Other cherished buildings have gone under too, such as the Gate Lodge, a 100-year-old stone structure. Still others are hanging on, as the Mississippi's waters ebb a little, then come back on a fresh crest. Bunting points to the Keyser-Holt House, built in 1859.

"We've had good luck here," he says, explaining that two pumps are cycling on and off to control the seepage. On a higher stretch of La Salle Street, which parallels Mill, the old clapboard structure that houses the Elsah Landing restaurant is above the waters, though flooding on lower parts of the street have stopped all commerce.

Sometimes the pumps have to be reversed, shooting water into basements. Absent the weight of the water, the pressure of moisture pushing in through the saturated ground could crack a foundation.

In most of the affected parts of Elsah, the water may be only a few feet deep, but the forces created by even that much water are considerable.
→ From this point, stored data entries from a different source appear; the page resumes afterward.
/-- A sink's on-time is counted until `now`; at level 0 the counts pause (R280, R303). -/
def Sink.timed (x : Sink) (now : Nat) : Sink :=
  let ns := if !x.on || x.code = 0 then 0 else if x.cont then now - x.counted else ivalNs x.ivals x.counted now
  let span := if x.on && (x.cont || !x.ivals.isEmpty) then now - x.counted else 0
  { x with total := x.total.add ns span, judged := x.judged.add ns span, ceiled := x.ceiled.add ns span, counted := now }

/-- The interval `[a, b)` is added after intervals of which one may still run at `a`. -/
def addIval (l : List (Nat × Nat)) (a b : Nat) : List (Nat × Nat) :=
  (l.filter fun i => decide (i.2 < a)) ++ [((l.filter fun i => decide (a ≤ i.2)).foldl (fun (m : Nat × Nat) i => (min m.1 i.1, max m.2 i.2)) (a, b))]

/-- The on-intervals from a period start, or from a turn-on, whose first on-time starts at once and takes in the
scheduled interval that overlaps it; one that runs past its period's end continues, whatever the new level (R275, R277). -/
def State.sinkConduct (s : State) (k : Nat) (first : Bool) : State :=
  let n := s.dimNs
  let p := s.now / n * n
  let l := s.level k
  let len := sinkOnNs l n
  let a := p + s.get R.LED_SCFG_PHASE k * n / 256
  s.modSink k fun x =>
    let x := x.timed s.now
    let going := x.ivals.filter fun i => decide (s.now < i.2)
    if l = 65535 then { x with cont := true, ivals := [] }
    else if len = 0 then { x with cont := false, ivals := going }
    else if first then
      let above := [(a - n, a - n + len), (a, a + len)].filter fun i => decide (s.now < i.2) && decide (i.1 ≤ s.now + len)
      { x with cont := false, ivals := [(s.now, above.foldl (fun m i => max m i.2) (s.now + len))] }
    else { x with cont := false, ivals := addIval going a (a + len) }

/-! ### On and off -/

/-- The function of a sink, where it is a member of one (R283). -/
def State.sinkFunc (s : State) (k : Nat) : Option Nat :=
  if s.on R.LED_SCFG_FMEM k then some (s.get R.LED_SCFG_FUNC k) else none

/-- The members of function `f`. -/
def State.funcMembers (s : State) (f : Nat) : List Nat := (List.range 48).filter fun k => s.sinkFunc k == some f

/-- What holds a sink off (R278): its latch, its function's OFF, SHED_OFF, limp, a disable, or the rail. -/
def State.sinkHeld (s : State) (k : Nat) : Bool :=
  s.on R.LED_SFAULT_LATCHED k || (match s.sinkFunc k with | some f => s.on R.LED_FSTAT_OFF f | none => false) ||
  s.on R.LED_SCAP_SHED_OFF k || s.dieLimp (sinkDie k) || !s.on R.LED_SCFG_EN k ||
  s.rail.restart.isSome || s.rail.waitGood || s.rail.fault || !s.on R.LED_VLED_CFG_EN

/-- The supply ranges hold a sink off and it keeps its command (R291): VBL in Low, or Over 2. -/
def State.sinkRangeOff (s : State) (k : Nat) : Bool :=
  s.always.vbl == .low || s.always.vbl == .off || s.always.vbl == .over2 || s.dieOver2 (sinkDie k)

/-- CODE and DIM that wait come into force. -/
def Sink.takeSet (x : Sink) : Sink := match x.pend with
  | some (c, m) => { x with code := c, dim := m, pend := none }
  | none => x

/-- A pattern's levels sent before `now` come into force: the last of them (R296). -/
def Sink.takeLevel (x : Sink) (now : Nat) : Sink := match (x.sent.filter fun l => decide (l.1 < now)).getLast? with
  | some l => { x with lvl := l.2, sent := x.sent.filter fun l => decide (now ≤ l.1) }
  | none => x

/-- The end of a pattern that has been sent to a sink comes into force: DIM gives its level again (R294). -/
def Sink.takeEnd (x : Sink) : Sink := if (x.sent.getLast?.map (·.2)) == some none then { x with lvl := none, sent := [] } else x

/-- What waits for a period start takes effect at once in a sink that is off, which has no period to wait for (R277, R306). -/
def Sink.takeOff (x : Sink) : Sink := if x.on then x else x.takeSet.takeEnd

/-- A sink takes the state that its command and what holds it off give; a turn-on from off starts its first on-time and
asks for a planner pass (R278, R299). -/
def State.settleSink (s : State) (k : Nat) : State :=
  let want := (s.sink k).cmd && !s.sinkHeld k && !s.sinkRangeOff k && (s.die (sinkDie k)).run
  let on := (s.sink k).on
  let s := s.put R.LED_SCFG_ACTIVE (if (s.sink k).cmd || (s.sink k).drain.isSome then 1 else 0) k
  if want && !on then
    ((s.modSink k fun x => { x.takeOff with on := true, total := ⟨0, 0⟩, judged := ⟨0, 0⟩, ceiled := ⟨0, 0⟩, counted := s.now, flagged := ⟨0, 0, 0, 0⟩, shed := none }).sinkConduct
      k true).askPass
  else if !want && on then
    let shed := if s.on R.LED_SCAP_SHED_OFF k then some s.now else none
    s.modSink k fun x => { x.timed s.now with on := false, cont := false, ivals := [], shed }.takeOff
  else s

/-- Every sink is brought to the state it should have. -/
def State.settleSinks (s : State) : State := (List.range 48).foldl State.settleSink s

/-- CODE of a SET operand (R222). -/
def setCode (w : Word) : Nat := w.toNat % 1024
/-- DIM of a SET operand (R222). -/
def setDim (w : Word) : Nat := w.toNat / 65536

/-- A sink is switched off as by SW 0: it stops at once and its latch clears (R277, R281). -/
def State.sinkOff (s : State) (k : Nat) : State :=
  ((s.put R.LED_SFAULT_LATCHED 0 k).modSink k fun x => { x with cmd := false }).settleSink k

/-- The status word of a sink (R223). -/
def State.sinkWord (s : State) (k : Nat) : Nat :=
  let x := s.sink k
  let off := match s.sinkFunc k with | some f => s.on R.LED_FSTAT_OFF f | none => false
  ofBits [x.on, s.on R.LED_SFAULT_LATCHED k || off || x.opn || x.short || x.headroom, false,
    (List.range 8).any (fun h => (s.hb h).running && s.hbMaps h k), x.headroom]

/-- SW 1 at the die (R277, R279, R296): on a sink that is on, the new values wait for the next period start; on one that is off it turns
on, where a pattern drives it at the pattern's level. An OFF of the same die cycle refuses either (R305). -/
def State.sinkLatchOn (s : State) (k : Nat) (t : OutTrig) : State :=
  if !(s.sink k).on && s.sinkHeld k then s.refuseOut (outSink k) t.origin
  else
    let s0 := s
    let driven := (s.driver k).isSome
    let s := s.setRefused (outSink k) false
    let s := if (s.sink k).on then s.modSink k fun x => { x with cmd := true, pend := some (setCode t.opnd, setDim t.opnd) }
      else (s.modSink k fun x =>
        { x with cmd := true, code := setCode t.opnd, dim := setDim t.opnd, pend := none
                 lvl := if driven then x.lvl else none, sent := if driven then x.sent else [] }).settleSink k
    (s.endWork t.origin .ok).noteOn s0 (outSink k) t.origin

/-- SW 0 at the die stops the sink at once (R277). A command to a sink in limp or disabled is refused (R300, R32). -/
def State.sinkLatchOff (s : State) (k : Nat) (t : OutTrig) : State :=
  if s.dieLimp (sinkDie k) || !s.on R.LED_SCFG_EN k then s.refuseOut (outSink k) t.origin
  else ((s.setRefused (outSink k) false).sinkOff k).endWork t.origin .ok

/-- SINK_TURN_ON (R277, R279, R296): the die latches SW 1 on a sink that is off. -/
def execSinkTurnOn (k : Fin 48) (s : State) : Result State :=
  .next (s.latch (outSink k) (fun t => t.kind == .sw && t.val.getLsbD 0 && !(s.sink k).on) fun t s => s.sinkLatchOn k t)

/-- SINK_TURN_OFF (R277): the die latches SW 0. -/
def execSinkTurnOff (k : Fin 48) (s : State) : Result State :=
  .next (s.latch (outSink k) (fun t => t.kind == .sw && !t.val.getLsbD 0) fun t s => s.sinkLatchOff k t)

/-- SINK_LEVEL_CHANGE (R277): the die latches SW 1 on a sink that is on. -/
def execSinkLevelChange (k : Fin 48) (s : State) : Result State :=
  .next (s.latch (outSink k) (fun t => t.kind == .sw && t.val.getLsbD 0 && (s.sink k).on) fun t s => s.sinkLatchOn k t)

/-- DIM_PERIOD_START (R275, R277, R296): a die's dimming period starts at a Town Clock multiple; new CODE, DIM and
pattern levels take effect. -/
def execDimPeriodStart (d : Fin 2) (s : State) : Result State := .next <|
  if !(s.die d).run then s
  else
    s.expire (some (tickDue s.dimNs (s.die d).dimmed s.now)) fun s =>
      let s := s.modDie d fun x => { x with dimmed := s.now }
      ((List.range 24).map (24 * d.val + ·)).foldl (fun (s : State) k =>
        let s := s.modSink k fun x => (x.timed s.now).takeSet.takeLevel s.now
        if (s.sink k).on then s.sinkConduct k false else s) s

/-! ### Faults and functions -/

/-- What the die has measured of a sink in its last on-time (R309). -/
def State.sinkMeasured (s : State) (k : Nat) (cur volt : BitVec 10) : State :=
  (s.put R.LED_SSENSE_I cur.toNat k).put R.LED_SSENSE_V volt.toNat k

/-- A fault of sink `k` can be detected: it is on, or a shed of this die cycle has turned it off (R280, R304), and it has a set current. -/
def State.sinkWatched (s : State) (k : Nat) : Bool :=
  let x := s.sink k
  (x.on || (match x.shed with | some t => t / 10 == s.now / 10 | none => false)) && x.code != 0

/-- A condition has lasted for `ns` of on-time and `periods` dimming periods, all of it counted in `o`: at least `least` and 2 periods
(R280). -/
def State.lasted (s : State) (o : OnTime) (ns periods least : Nat) : Bool :=
  decide (least ≤ ns) && decide (ns ≤ o.ns) && decide (2 ≤ periods) && decide (periods * s.dimNs ≤ o.span)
Bunting peers along what used to be a straight line of sandbags down Mill Street. The wiggles are obvious. "It's really hard to believe a couple of feet of water can move a wall like that," he muses.

Back at the civic center, another Elsah old-timer, Bob Denham, takes a break from bag-filling to eat a little spaghetti. "I've seen a lot of floods, but nothing like this," he says. "We're doing fine. Everybody's helping one another out, and it'll be the same when we clean up."

What about putting up a permanent structure, like a levee, to fend off the water in the future? People in Elsah are skeptical of that. "In my opinion, if you're building levees and stuff, it just throws the water out to other places," Mr. Denham says.

[Two months of flooding have claimed 45 lives and caused $10 billion in damage in nine Midwestern states, according to the Associated Press.

[The St. Louis area is preparing for a second battering, as crests on the Missouri and Mississippi rivers are due to collide today north of the city, swelling the Mississippi to its highest level ever.

[In St. Louis, the Mississippi is forecast to reach 49.3 feet, less than 3 feet below the main flood wall and well above the previous record of 47.05 feet on July 20.]